作者: thestarrunner | 来源:发表于2018-11-24 04:56 被阅读0次

    Regression problems goal: to predict the value of a continuous response/dependent variable

    Steps: training data, model, learning algorithm, and evaluation metrics

    Theoretical Part

    Linear Regression

    Data

    training data

    Training instance Diameter (in inches) Price (in dollars)
    1 6 7
    2 8 9
    3 10 13
    4 14 17.5
    5 8 18
    sample size x y
    Visualize via matplotlib
    >>> import matplotlib.pyplot as plt
    >>> X = [[6], [8], [10], [14], [18]]
    >>> y = [[7], [9], [13], [17.5], [18]]
    >>> plt.figure()
    >>> plt.title('Pizza price plotted against diameter')
    >>> plt.xlabel('Diameter in inches')
    >>> plt.ylabel('Price in dollars')
    >>> plt.plot(X, y, 'k.')
    >>> plt.axis([0, 25, 0, 25])
    >>> plt.grid(True)
    >>> plt.show()
    
    Model fitting
    >>> from sklearn.linear_model import LinearRegression
    >>> # Training data
    >>> X = [[6], [8], [10], [14], [18]]
    >>> y = [[7], [9], [13], [17.5], [18]]
    >>> # Create and fit the model
    >>> model = LinearRegression()
    >>> model.fit(X, y)
    >>> print('A 12" pizza should cost: $%.2f' % model.predict([12])[0])
    A 12" pizza should cost: $13.68
    

    The sklearn.linear_model.LinearRegression class is an estimator.
    Estimators predict a value based on the observed data. In scikit-learn, all estimators implement the fit() and predict() methods.

    Comparison
    import numpy as np
    m, n = (10000, 10000)
    xs = np.linspace(0, 20, m)
    plt.figure()
    plt.plot(xs,pizzamodel.predict(xs.reshape(-1,1)),'r')
    plt.plot(X,y,'bo',markersize=10)
    plt.grid(1)
    plt.title('predicted vs. sample')
    plt.show()
    
    LinearR_comparison.png
    Evaluation of model fitness

    some definitions:
    cost function/loss function := define and measure the error of a model
    residuals or training errors := the difference between predicted value and training data y value
    prediction errors or test errors := the difference between predicted value and test data y value

    some defs for linear regression
    residual sum of squares cost function
    LSE: least square estimators

    when we have a cost function, we can find the values of our model's parameters
    that minimize it.

    Note, unbiased estimator for a variance of a dataset should have N-1 instead of N as the denominator

    Evaluation

    test data

    Test instance Diameter (in inches) Observed Price (in dollars) Predicted price (in dollars)
    1 8 11 7759
    2 9 8.5 10.7522
    3 11 15 12.7048
    4 16 18 17.5863
    5 12 11 13.6811
    sample size x y y_predicted

    Several measures can be used to assess our model's predictive capabilities. We will
    evaluate our pizza-price predictor using r-squared
    r^2 = 1, no errors
    r^2 = .5, half of the variance in the response variable can be predicted using the model
    In the case of simple linear regression, r-squared is equal to the square of the Pearson product moment correlation coefficient, or Pearson's r.

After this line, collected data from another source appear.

/-- R310 to R312, R318, R322, R323: `resume`, `resumeB`, `kill`, `xres`, `psave` and `prest` complete, under conditions on the state and the
operands alone. `resume` gives the lanes of a posted
record their results, once its own stores are done, and answers which lanes it resumed; `kill` ends threads; `xres` makes faulted
threads ready again, past the faulting instruction if asked; `psave` and `prest` answer a status, at once if a check fails and at
the end of the save otherwise. -/
def Obligations.WaveControlResults : Prop :=
  ∀ (g : Guard) (rec step restore : Bool) (d : Operand) (a b p : Src) (s s0 s1 : State) (rows : List (Nat × List (List Word))),
    let cl := clusterOf s1.cur.core
    let vs := firstRow rows
    let slot := wBits (wordAt vs 0 0) 7 0
    let absent : DWord := 0xFFFFFFFFFFFFFFFF
    let inst := if restore then Instr.prest g d a b else Instr.psave g d a b
    isSerai s.cur.core = true →
    (∀ r, Issues s g { srcs := [{ pos := 0, src := a }, { pos := 1, src := b }], dst := some { o := d } } s0 s1 rows →
      s1.storesMet s1.cur.core s1.cur.turn 0 true = true → findK (s1.cl cl).traps slot = some r →
      s1.saving r.core r.waveTurn r.area = false →
      let ls := Mask.lanes (wordAt vs 1 0 &&& r.pend)
      (r.absent = true → s1.areaWaits cl r.part r.save (ls.flatMap fun l => savedParts l r.res) = false) →
      let x := s1.resumeMask cl r ls fun s l => wordsOf 2 (natOfBytes (s.rdSram (s.slotPlace cl slot + 0x40 + 28 * l) 8))
      exec (.resume g d a b) s =
        .next (((if r.absent then x.2 else x.2.poke r.core).setTrap cl slot { r with pend := r.pend &&& ~~~x.1 }).giveD d [x.1]).finish) ∧
    (∀ r, Issues s g { srcs := [{ pos := 0, src := a }, { pos := 1, src := b }, { pos := 2, src := p, n := 2, al := 2 }], dst := some { o := d } }
        s0 s1 rows →
      s1.storesMet s1.cur.core s1.cur.turn 0 true = true → findK (s1.cl cl).traps slot = some r →
      s1.saving r.core r.waveTurn r.area = false →
      let ls := Mask.lanes (wordAt vs 1 0 &&& r.pend)
      (r.absent = true → s1.areaWaits cl r.part r.save (ls.flatMap fun l => savedParts l r.res) = false) →
      let x := s1.resumeMask cl r ls fun _ _ => vs.getD 2 []
      exec (.resumeB g d a b p) s =
        .next (((if r.absent then x.2 else x.2.poke r.core).setTrap cl slot { r with pend := r.pend &&& ~~~x.1 }).giveD d [x.1]).finish) ∧
    (Issues s g { srcs := [{ pos := 0, src := a }, { pos := 1, src := b }], dst := some { o := d } } s0 s1 rows →
      (findK (s1.cl cl).traps slot = none → exec (.kill g true d a b) s = .next (s1.putD d 0).finish) ∧
      (∀ r, findK (s1.cl cl).traps slot = some r → r.absent = false → s1.saving r.core r.turn absent = false →
        exec (.kill g true d a b) s =
          .next (((s1.killLanes r.core r.turn (wordAt vs 1 0 &&& r.pend)).poke r.core).putD d (wordAt vs 1 0 &&& r.pend)).finish) ∧
      (∀ c t, waveName cl (wordAt vs 0 0) = some (c, [t]) → s1.saving c t absent = false → (s1.wave c t).live = true →
        let m := wordAt vs 1 0 &&& (s1.wave c t).alive
        let f := wordAt vs 1 0 &&& (s1.wave c t).lanesWith (· == .faulted)
        let up := s1.modThreads c t f fun _ th => { th with status := .ready, wait := .none }
        (s1.awaited c = none ∨ (s1.killTarget c t).1 = some t →
          exec (.kill g false d a b) s = .next (((s1.killLanes c t m).poke c).putD d m).finish) ∧
        exec (.xres g step d a b) s =
          .next (((if step then (Mask.lanes f).foldl (fun s l => s.stepOver c t l) up else up).poke c).putD d f).finish)) ∧
    (Issues s g { srcs := [{ pos := 0, src := a }, { pos := 1, src := b, n := 2, al := 2 }], dst := some { o := d } } s0 s1 rows →
      (restore = true → s1.storesMet s1.cur.core s1.cur.turn 0 false = true) →
      (∀ e, s1.saveChecks restore cl (wordAt vs 0 0) (pairAt vs 1) = .error e → exec inst s = .next (s1.giveD d [BitVec.ofNat 32 e]).finish) ∧
      (∀ c ts r, d = .reg r → s1.saveChecks restore cl (wordAt vs 0 0) (pairAt vs 1) = .ok (c, ts) →
        let u := (s1.newProd 0 .await [r]).2
        let w := ts.foldl (fun s t => s.modWave c t fun w => { w with busy := true }) (({ u with nextId := u.nextId + 1 } : State).poke c)
        let op : SaveOp := { restore, core := c, turns := ts, bti := caBti (pairAt vs 1), off := caOff (pairAt vs 1), prod := s1.nextId, time := u.lease }
        exec inst s = .next ({ w with saves := insK w.saves u.nextId op } : State).finish))

/-- R11, R12, R301 to R303, R315, R316, R365: `crget`, `crset`, `icinv`, `mcall` and `mret` complete, under conditions on the state and the operands alone: the reads and writes of cluster registers, the invalidation of
instruction caches, and the calls to and from monitor mode, which go to the header at MVEC and at MEPC. A write of a register that is not the
mode's to write, and `mret` outside monitor mode, take PRIVILEGE; a write of TCTL that sets SWAP is done before its thread waits (R365). Of the registers listed, whose writes have no check
and no other effect, a write sets the RW fields, clears the W1C bits where it has a 1, and leaves the RO and reserved ones, every other
register and memory. -/
def Obligations.SeraiControlResults : Prop :=
  ∀ (g : Guard) (d : Operand) (a b p : Src) (s s0 s1 : State) (rows : List (Nat × List (List Word))),
    let cl := clusterOf s1.cur.core
    let t := s1.cur.turn
    let vs := firstRow rows
    let num := wBits (wordAt vs 0 0) 23 0
    let denied := Host.Outcome.next (s0.takeFault 0 0x15 (BitVec.ofNat 32 (curOpc s0))).finish
    isSerai s.cur.core = true →
    (Issues s g { srcs := [{ pos := 0, src := a }], dst := some { o := d, n := 2, al := 2 } } s0 s1 rows →
      exec (.crget g d a) s = .next (s1.writeDst { o := d, n := 2, al := 2 } [(0, [loOf (s1.readCr cl t num), hiOf (s1.readCr cl t num)])]).finish) ∧
    (Issues s g { srcs := [{ pos := 0, src := a }, { pos := 1, src := b, n := 2, al := 2 }] } s0 s1 rows →
      (s1.crAllowed cl t num = false → exec (.crset g a b) s = denied) ∧
      (s1.crAllowed cl t num = true → (∀ k < 8, num = nWCTX k → s1.wctxWaits k (pairAt vs 1) = false) →
        (num = nTCTL → dwBit (pairAt vs 1) 9 = true → swst (s1.cr cl nTCTL) = 7) →
        exec (.crset g a b) s = .next ((s1.writeCr cl t num (pairAt vs 1)).pokeUnit cl num).finish) ∧
      (s1.crAllowed cl t num = true → num = nTCTL → dwBit (pairAt vs 1) 9 = true → swst (s1.cr cl nTCTL) ≠ 7 →
        exec (.crset g a b) s = .next ((s1.writeTctl cl (pairAt vs 1)).finish).holdSwap)) ∧
    (Issues s g { srcs := [{ pos := 0, src := a }, { pos := 1, src := b, n := 2, al := 2 }, { pos := 2, src := p }], dst := some { o := d } } s0 s1 rows →
      let n := (wordAt vs 0 0).toNat
      let cores := if n = 0xFFFFFFFF then (List.range 128).map (128 * cl + ·) else if n / 128 = cl then [n] else []
      exec (.icinv g d a b p) s = .next ((cores.foldl (fun (s : State) k =>
        s.modCore k fun x => (x.invalidate (pairAt vs 1).toNat (wordAt vs 2 0).toNat).poke) s1).giveD d [BitVec.ofNat 32 cores.length]).finish) ∧
    (Issues s g { srcs := [{ pos := 0, src := a }] } s0 s1 rows →
      exec (.mcall g a) s = .next ((((s1.setCrT cl (t + 1) nMEPC s1.cur.nextPc).setCrT cl (t + 1) nMINFO 0).setSmode cl t true
        (some (wBits (wordAt vs 0 0) 7 0))).seraiJump s0 s0 (s1.cr cl nMVEC))) ∧
    (Issues s g {} s0 s1 rows →
      (s1.isMonitor cl t = true → exec (.mret g) s = .next ((s1.setSmode cl t false none).seraiJump s0 s1 (s1.crT cl (t + 1) nMEPC))) ∧
      (s1.isMonitor cl t = false → exec (.mret g) s = denied)) ∧
    (∀ (x y : State) (dest w : DWord) (la2 : Bool), x.checkTarget x.cur.core x.cur.turn 0 false dest = .ok w la2 →
      x.seraiJump s0 y dest = (x.goTo (Mask.single 0) false dest w la2).modThread x.cur.core x.cur.turn 0 fun th =>
        { th with wait := .none, walked := [] }) ∧
    let all : DWord := 0xFFFFFFFFFFFFFFFF
    let regs : List (Nat × DWord × DWord) :=
      [(nMVEC, all, 0), (nRSTAT, 0, 0xFFFFFFFFFFFF), (nCSCTL, 0xFFFF, 0), (nCPSTAT, 0, 0xFFFFFFFF), (nTSTAT, 0, 0xFFFFFFFFFFFF),
       (nTLIM, 0xFFF1FFF0FFF, 0), (nTCNT, 0, 0xFFFF0000FFFFFFFF), (nTBSTAT, 0, 0xFFFFFFFFFFFF)] ++
      ((List.range 8).flatMap fun i => [(nSTKSTAT i, 0, 0xFFFFFFFF00000000), (nWSTAT i, 0, 0xFFFF0000), (nPORTSTAT i, 0, 0xFFFFFFFF0000)]) ++
      ((List.range 64).map fun i => (nSBSLOT i, 0x1FFFF, 0)) ++ ((List.range 256).map fun i => (nNCTR i, all, 0))
    ∀ r ∈ regs, ∀ (y : State) (c turn : Nat) (v : DWord), c < 16 →
      let u := y.writeCr c turn r.1 v
      SameMemory y u ∧ (∀ c' n, crKey c' 0 n ≠ crKey c 0 r.1 → u.cr c' n = y.cr c' n) ∧
      ∀ k < 64, (u.readCr c turn r.1).getLsbD k =
        if r.2.1.getLsbD k then v.getLsbD k else (y.readCr c turn r.1).getLsbD k && !(r.2.2.getLsbD k && v.getLsbD k)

    R^2 := 1 - \frac{cost\ function\ :=\ sum\ of\ square\ of\ residual}{total\ sum\ of\ squares}

    >>> from sklearn.linear_model import LinearRegression
    >>> X = [[6], [8], [10], [14], [18]]
    >>> y = [[7], [9], [13], [17.5], [18]]
    >>> X_test = [[8], [9], [11], [16], [12]]
    >>> y_test = [[11], [8.5], [15], [18], [11]]
    >>> model = LinearRegression()
    >>> model.fit(X, y)
    >>> print('R-squared: %.4f' % model.score(X_test, y_test))
    R-squared: 0.6620
    

    Multiple Linear Regression

    for Y = \beta \cdot X
    solution: \beta = (X^TX)^{-1}XY

    so a package to solve matrix inverse calculation is introduced: np.linalg (linear algebra)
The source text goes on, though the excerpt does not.